Determine 1: Native Triage system workflow
The Native Triage system has been in manufacturing in Azure since mid-2024. As of Jan 2025, 6 groups are in manufacturing with over 15 groups within the means of onboarding. The preliminary outcomes are promising, with brokers reaching 90% accuracy and one crew noticed a discount of their TTM of 38%, considerably lowering the impression to prospects.
World Triage System
The World Triage System goals to route the incident to the proper crew. The system coordinates throughout all the only brokers by way of a multi-agent orchestrator to establish the crew that the incident must be routed to. As proven in Determine 2, the multi agent orchestrator selects appropriate crew candidates for the incoming incident, negotiates with every agent to seek out the proper crew, additional lowering TTM. This can be a comparable method to sufferers coming into the emergency room, the place the nurse briefly assesses signs and directs every affected person to their specialist. As we additional develop the World Triage System, brokers will proceed to develop their information and enhance their decision-making skills, drastically bettering not solely the person expertise by mitigating buyer points rapidly but additionally bettering developer productiveness by lowering handbook toil.

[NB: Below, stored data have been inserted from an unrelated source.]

/-- DMP_STOKE_LATE: at t₀ + lead a Stoke that is not ready is late in each Wing whose Chimney has not reported (R493, R509). -/
def execDmpStokeLate (suite : Nat) (s : State) : Host.Outcome State Fault Refusal :=
  match s.suite suite with
  | none => .next s
  | some u =>
    match u.stoke with
    | [] => .next s
    | k :: _ =>
      let ws := s.suiteWings u
      let inj := ws.filter fun w => s.isArmed (dmpw w) 1
      let due := decide (k.st = 1) && decide (k.t0 + usToEt k.lead ≤ s.et)
      if k.late ∨ (!due ∧ inj.isEmpty) then .next s
      else
        let s := ws.foldl (fun s w =>
          let hit := inj.contains w
          if hit ∨ (due ∧ !(s.dmp w).ready) then
            let s := if hit then s.disarm (dmpw w) 1 else s
            let s := ((s.dmpwEvent w 1 0x11 0 hit).bump (dmpw w) 0x090 47 32 1)
            s.setDmp w { s.dmp w with late := true }
          else s) s
        .next (s.modSuite suite fun u => { u with stoke := u.stoke.map fun k => { k with late := true } })

/-- STOKE_END: an active Stoke ends HOLD_US after t₀ + lead (R493). -/
def execStokeEnd (suite : Nat) (s : State) : Host.Outcome State Fault Refusal :=
  match s.suite suite with
  | none => .next s
  | some u =>
    match u.stoke with
    | [] => .next s
    | k :: _ =>
      let hold := s.floorHoldUs ((s.suiteWings u).headD 0)
      .next (if k.st = 2 ∧ k.t0 + usToEt (k.lead + hold) ≤ s.et then s.endStoke suite else s)

/-! ### The Suite profile -/

/-- The profile level in force at a step, in 0.25 A units: that of the last entry known to start by then (R488). -/
def Suite.levelAt (u : Suite) (step : Nat) : Nat :=
  (u.prof.foldl (fun (m : Nat × Nat) e => if e.1 ≤ step ∧ m.1 ≤ e.1 + 1 then (e.1 + 1, e.2) else m) (0, 0)).2

/-- LA of a Suite: at least FL + 16 (R490, R511). -/
def State.lookahead (s : State) (i : Nat) : Nat := max (s.fl + 16) (s.rdF dmpg (0x400 + 16 * i) 63 48)

/-- The source number of the Damper's stall requests. -/
def damperSrc : Nat := 2 ^ 22

/-- FREEZEs of `n` steps in all, at most 65,535 each, from a Suite cycle on (R490). -/
def slopeWins (start : Nat) : Nat → Nat → List FlueMsg
  | 0, _ => []
  | fuel + 1, n => if n = 0 then [] else ⟨false, 3, damperSrc + fuel, min n 65535, start⟩ :: slopeWins (start + min n 65535) fuel (n - min n 65535)

/-- PROFILE_RISE: an entry of the Suite profile (its first step in this RUN, LEVEL in 0.25 A units) acted on at step START − LA.  A rise sets the
target of every Wing, and a FREEZE of cause SLOPE covers what the floors cannot reach in time (R488, R490). -/
def execProfileRise (suite start level : Nat) (s : State) : Host.Outcome State Fault Refusal :=
  match s.suite suite with
  | none => .next s
  | some u =>
    let la := s.lookahead suite
    let step := u.step.toNat
    let level := level % 4096
    if u.run ≠ 2 ∨ u.mode ≠ 0 ∨ step + la < start ∨ u.prof.contains (start, level) then .next s
    else
      let before := u.levelAt (start - 1)
      let u := { u with prof := u.prof ++ [(start, level)] }
      let s := s.setSuite suite u
      if level ≤ before ∨ start = 0 ∧ level = 0 then .next s
      else
        let amps := level * 64000
        let ws := s.suiteWings u
        let s := ws.foldl (fun s w => s.setDmp w { s.dmp w with target := amps, until_ := start }) s
        let f0 := ((ws.map fun w => (s.dmp w).floor).min?).getD 0
        let w0 := ws.headD 0
        let slope := if u.stokes amps then s.stokeSlope w0 else s.slope w0
        let left := if start ≤ step then 0 else start - step
        let n := ceilDiv ((amps - f0) * u.rate) (10240 * max 1 slope) - min la left
        .next (s.setSuite suite { u with msgs := u.msgs ++ slopeWins (u.clk + left) (n / 65535 + 2) n })

/-! ### The tick -/

/-- What a Room does with its part of the shortfall: ballast fires, by the MAC units that stood idle in the tick (R485). -/
def State.ballastOf (s : State) (room short idleAll : Nat) (all : Bool) : Nat :=
  let t := (s.room room).tick
  let idle := 4096 - (smGet 0 t 0 + smGet 0 t 1 + smGet 0 t 2 + smGet 0 t 3)
  if all then idle else short * idle / max 1 idleAll / max 1 (s.dmpCost room 1)

/-- The idle MAC units of a Room in the tick. -/
def State.idleMacs (s : State) (room : Nat) : Nat :=
  let t := (s.room room).tick
  4096 - (smGet 0 t 0 + smGet 0 t 1 + smGet 0 t 2 + smGet 0 t 3)

/-- The entry of a Room profile in force at a step, with its index (R489, R210). -/
def RoomSt.profAt (r : RoomSt) (step : Nat) : Option (Nat × Nat) :=
  let x := if r.profPer = 0 then step else step % r.profPer
  let up := (((List.range r.prof.length).zip r.prof).filter fun e => decide (e.2.2 ≤ x)).getLast?
  match up with
  | some (k, e) => some (k, e.1)
  | none => if r.profPer = 0 ∨ step < r.profPer then (if r.prof = [] then none else some (0, 0)) else (r.prof.getLast?).map fun e => (r.prof.length - 1, e.1)

/-- A Room's estimate above its profile and MARGIN / 256 raises DMP_PROFILE_EXCEEDED (R489, R506). -/
def State.profileCheck (s : State) (room w step i : Nat) : State :=
  let p := rp .dmp room
  let inj := s.isArmed p 0
  match (s.room room).profAt step with
  | none => s
  | some (k, level) =>
    let lim := level * 512 + s.rdF (dmpw w) 0x088 43 36 * 1000
    if inj ∨ lim < i then
      let s := if inj then s.disarm p 0 else s
      ((s.capture p 0x0A0 (put 63 56 0x01 ||| put 55 44 k)).raise p 0 inj).bump p 0x098 15 0 1
    else s

/-- One Room at the end of a tick: its estimate, ballast, profile comparison, the counts of withheld fires and the limits of the next tick
(R483, R485, R489, R492, R497, R506). -/
def State.roomTick (s : State) (suite : Option (Nat × Suite)) (w room ballast allow triedAll : Nat) : State :=
  let r := s.room room
  let i := s.dmpNow room + ballast * s.dmpCost room 1
  let elastic : Bool := match suite with | some (_, u) => decide (u.mode ≠ 0) && decide (u.run = 2) | none => false
  let free := if r.withheld = 0 then i else r.lastFree
  let theta := match suite with | some (_, u) => u.theta | none => 0
  let share := if elastic then some (if triedAll = 0 then allow / 256 else allow * r.tried / triedAll) else none
  let limB := if elastic ∧ theta ≠ 0 then some ((64 - theta) * free / 64) else none
  let s := match suite with
    | some (_, u) => if u.run = 2 then s.profileCheck room w u.step.toNat i else s
    | none => s
  let s := match suite with
    | some (k, u) =>
      if r.withheld = 0 then s
      else
        let c := 16 + 4 * room + (if r.withheld % 2 = 1 then 2 else 3)
        (s.setSuite k { u with stall := smSet 0 u.stall c (smGet 0 u.stall c + 64) }).bump (rp .dmp room) 0x098 63 32 1
    | none => s
  let s := s.modRoom room fun r => { r with tick := [], tried := 0, withheld := 0, lastFree := free, iroom := i, ballast, share, limB }
  s.wr (rp .dmp room) 0x080 (put 63 52 (min 4095 (i / 512)) ||| put 47 32 (min 65535 ballast) |||
    put 27 16 (match share with | some x => min 4095 (x / 512) | none => 0) ||| put 0 0 (b2n (r.withheld ≠ 0)))

/-- DMPW_STATUS (R507). -/
def State.showDmp (s : State) (w : Nat) : State :=
  let d := s.dmp w
  let q (x : Nat) : Nat := min 4095 (x / 64000)
  let st := match (s.suiteOfPhys w).bind s.suite with
    | some u => (match u.stoke with | k :: _ => if k.st = 2 then 2 else if d.late then 3 else 1 | [] => 0)
    | none => 0
  s.wr (dmpw w) 0x080 (put 63 52 (q d.est) ||| put 47 36 (q d.floor) ||| put 35 24 (q d.target) ||| put 23 12 (q d.estW) ||| put 1 0 st)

Determine 2: World Triage system workflow
Wanting ahead
We plan to develop protection by including extra brokers from totally different groups that can broaden the information base to enhance the system. A number of the methods we plan to do that embody:
- Lengthen the incident triage system to work for all groups: By extending the system to all groups, we goal to reinforce the general information of the system enabling it to deal with a variety of points. Making a unified method to incident administration would result in extra environment friendly and constant dealing with of incidents.
- Optimize the LLMs to swiftly establish and advocate options by correlating error logs with the particular code segments answerable for the problem: Optimizing LLMs to rapidly establish, correlate, and advocate options will considerably velocity up the troubleshooting course of. It permits the system to offer exact suggestions, lowering the time engineers spend on debugging and resulting in sooner decision of points for purchasers.
- Increase auto mitigating recognized points: Implementing an automatic system to mitigate recognized points will cut back TTM bettering buyer expertise. This may even cut back the variety of incidents that require handbook intervention, enabling engineers to deal with delighting prospects.
We first launched AIOps as a part of this weblog collection in February 2020 the place we highlighted how integrating AI into Azure’s cloud platform and DevOps processes enhances service high quality, resilience, and effectivity via key options together with {hardware} failure prediction, pre-provisioning providers, and AI-based incident administration. AIOps continues to play a vital position right now to foretell, defend, and mitigate failures and impacts to the Azure platform and enhance buyer expertise.
By automating these processes, our groups are empowered to rapidly establish and deal with points, making certain a high-quality service expertise for our prospects. Organizations seeking to improve their very own service reliability and developer productiveness can achieve this by integrating AI brokers into their incident administration processes designed within the Triangle System. Learn the Triangle: Empowering Incident Triage with Multi-LLM-Brokers paper from Microsoft Analysis.
Thanks to the Azure Core Insights and M365 Crew for his or her contributions to this weblog: Alison Yao, Information Scientist; Madhura Vaidya, Software program Engineer; Chrysmine Wong, Technical Program Supervisor; Ze Li, Principal Information Scientist Supervisor; Sarvani Sathish Kumar, Principal Technical Program Supervisor; Murali Chintalapati, Accomplice Group Software program Engineering Supervisor; Minghua Ma, Senior Researcher; and Chetan Bansal, Sr Principal Analysis Supervisor.